Further, in the above embodiment, the refrigerant control valve has two on-off valve functions and one expansion valve function, but these functions can be appropriately increased to implement the embodiment.

Further, with respect to the structure of the valve body, the valve seat, the refrigerant passage, etc., various modifications and applications are possible other than the above embodiment.

[0049]

As described above, according to the refrigerant control valve of the present invention, a multifunctional and highly efficient refrigerant control valve capable of combining a plurality of valve functions into one and switching a plurality of flow paths and reducing the pressure is provided. According to the refrigeration cycle apparatus of the present invention, the number of flow path switching valves and the pressure reducing mechanism can be reduced as compared with the related art, thereby reducing the number of parts and simplifying the configuration. The manufacturing labor can be reduced and the manufacturing cost can be reduced.

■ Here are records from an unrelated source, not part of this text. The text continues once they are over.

-- ==== Sys2Proof/Laws/Regs.lean ====
section
/-! SUPPORT. Read after write for control registers and memory, and what each of their operations leaves alone. -/

namespace Sys2Proof.Machine

/-! ### Fields -/

theorem State.get_put_same (s : State) (r : FRef) (v : Nat) : (s.put r v).get r = v % 2 ^ r.w := by
  simp [State.get, State.put]

theorem State.get_put_key (s : State) {r q : FRef} (v : Nat) (h : r.key = q.key) :
    (s.put r v).get q = v % 2 ^ r.w % 2 ^ q.w := by
  simp [State.get, State.put, h]

@[simp] theorem State.get_put_ne (s : State) {r q : FRef} (v : Nat) (h : r.key ≠ q.key) : (s.put r v).get q = s.get q := by
  simp only [State.get, State.put, State.setFields_fields]
  rw [Tab.get_set_ne _ _ _ h]

/-- A read after a write, by the keys of the two fields. -/
theorem State.get_put (s : State) (r q : FRef) (v : Nat) :
    (s.put r v).get q = if r.key = q.key then v % 2 ^ r.w % 2 ^ q.w else s.get q := by
  split
  · rename_i h; exact State.get_put_key s v h
  · rename_i h; exact State.get_put_ne s v h

theorem FRef.key_mk (a lo w : Nat) : (FRef.mk a lo w).key = a * 64 + lo := rfl

/-- A field never reads more than its width. -/
theorem State.get_lt (s : State) (r : FRef) : s.get r < 2 ^ r.w := Nat.mod_lt _ (Nat.two_pow_pos _)

/-- A write of a field changes the table of fields and nothing else. -/
theorem State.put_frame (s : State) (r : FRef) (v : Nat) : s.put r v = s.setFields (s.put r v).fields := rfl

@[simp] theorem State.setFields_get (s : State) (f : List (Nat × Nat)) (r : FRef) :
    (s.setFields f).get r = Tab.get resetKey f r.key % 2 ^ r.w := rfl

theorem State.wf_put (s : State) (r : FRef) (v : Nat) (h : Tab.wf resetKey s.fields = true) :
    Tab.wf resetKey (s.put r v).fields = true := Tab.wf_set _ _ _ _ h

@[simp] theorem State.put_mem (s : State) (r : FRef) (v : Nat) : (s.put r v).mem = s.mem := rfl
@[simp] theorem State.put_pending (s : State) (r : FRef) (v : Nat) : (s.put r v).pending = s.pending := rfl
@[simp] theorem State.put_cores (s : State) (r : FRef) (v : Nat) : (s.put r v).cores = s.cores := rfl
@[simp] theorem State.put_core (s : State) (r : FRef) (v k : Nat) : (s.put r v).core k = s.core k := rfl

/-! ### Memory -/

@[simp] theorem State.rd_wr_same (s : State) (a v : Nat) : (s.wr a v).rd a = v % 2 ^ 36 := by
  simp [State.rd, State.wr]

@[simp] theorem State.rd_wr_ne (s : State) {a q : Nat} (v : Nat) (h : a ≠ q) : (s.wr a v).rd q = s.rd q := by
  simp only [State.rd, State.wr, State.setMem_mem]
  exact Tab.get_set_ne _ _ _ h

@[simp] theorem State.rd_setMarks (s : State) (x : List (Nat × Bool)) (a : Nat) : (s.setMarks x).rd a = s.rd a := rfl
@[simp] theorem State.rd_unmark (s : State) (a q : Nat) : (s.unmark a).rd q = s.rd q := rfl


@[simp] theorem State.rd_store_same (s : State) (a v : Nat) : (s.store a v).rd a = v % 2 ^ 36 := by
  simp [State.store]

@[simp] theorem State.rd_store_ne (s : State) {a q : Nat} (v : Nat) (h : a ≠ q) : (s.store a v).rd q = s.rd q := by
  simp [State.store, h]

/-- A row of stores leaves every address outside it alone. -/
theorem State.rd_stores_out (vs : List Nat) (s : State) (a q : Nat) (h : q < a ∨ a + vs.length ≤ q) :
    (s.stores a vs).rd q = s.rd q := by
  induction vs generalizing s a with
  | nil => rfl
  | cons v t ih =>
    simp only [State.stores, List.length_cons] at *
    rw [ih (s.store a v) (a + 1) (by omega), State.rd_store_ne _ _ (by omega)]

@[simp] theorem State.store_fields (s : State) (a v : Nat) : (s.store a v).fields = s.fields := rfl
@[simp] theorem State.store_get (s : State) (a v : Nat) (r : FRef) : (s.store a v).get r = s.get r := rfl

end Sys2Proof.Machine
end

[Brief description of drawings]

FIG. 1 is a diagram showing an embodiment of the present invention and showing a schematic configuration of a refrigerant control valve and a system of a refrigeration cycle apparatus.

FIG. 2 is an enlarged cross-sectional view of the refrigerant control valve according to the same embodiment, showing an open mode.

FIG. 3 is an enlarged cross-sectional view of the refrigerant control valve according to the same embodiment, showing a closed mode.

FIG. 4 is an enlarged cross-sectional view of the refrigerant control valve according to the same embodiment, showing a partially open mode.

FIG. 5 is a system diagram showing a conventional example.

[Explanation of symbols]

 21 Refrigerant control valve 22 Case body 23, 24, 25, 26 Refrigerant passage 27, 28, 29 Valve seat 30, 31, 32 Valve body 33 Valve rod 34 Drive mechanism (pulse motor) 37, 42 Spring (compression coil spring) 45 Expansion chamber (upper valve chamber) 51 Compressor 53 Outdoor heat exchanger 54 Decompression mechanism (expansion valve) 55 Reheat indoor heat exchanger 56 Cooling indoor heat exchanger 57 Refrigerant piping 57a, 57b, 57c, 57d Branch piping

Claims (2)

[Claims] 1. A cylindrical case body in which a plurality of refrigerant passages are provided at intervals in the axial direction, a plurality of valve seats provided at positions separating the respective refrigerant passages in the case body, and the case body. A valve rod inserted into the shaft center portion, a drive mechanism for driving the valve rod forward and backward along the axial direction, and a valve mechanism provided on the valve rod and moving toward and away from the valve seats as the valve rod advances and retracts. A plurality of valve bodies are provided, and the drive mechanism is set to an open mode in which the refrigerant passages are connected to each other by one-way movement of the valve rod and a closed mode in which all the refrigerant passages are closed. In addition, at least one of the valve bodies is configured to be urged in the opening direction by a spring to enable the opening operation in the closed mode, and the secondary side valve chamber of the valve body is an expansion chamber. Characteristic refrigerant control valve. 2. A refrigeration cycle apparatus in which a compressor, an outdoor heat exchanger, a pressure reducing mechanism and at least a pair of indoor heat exchangers are connected by a refrigerant pipe, wherein each indoor heat exchanger is used for reheating and cooling during dehumidifying operation. A refrigerant control valve according to claim 1, wherein the refrigerant pipe is branched in a series connection state for indoor use, and the refrigerant pipe is branched inside, and a refrigerant passage is connected to the branched pipe. The indoor heat exchanger for reheating is connected to one of the branch pipes connected to each of the refrigerant passages, which pipe is connected to the valve body that can be opened in the closed mode of the refrigerant control valve and is the primary side during dehumidification. In addition, the refrigeration cycle apparatus characterized in that the indoor heat exchanger for cooling is connected to the secondary side at the time of dehumidification.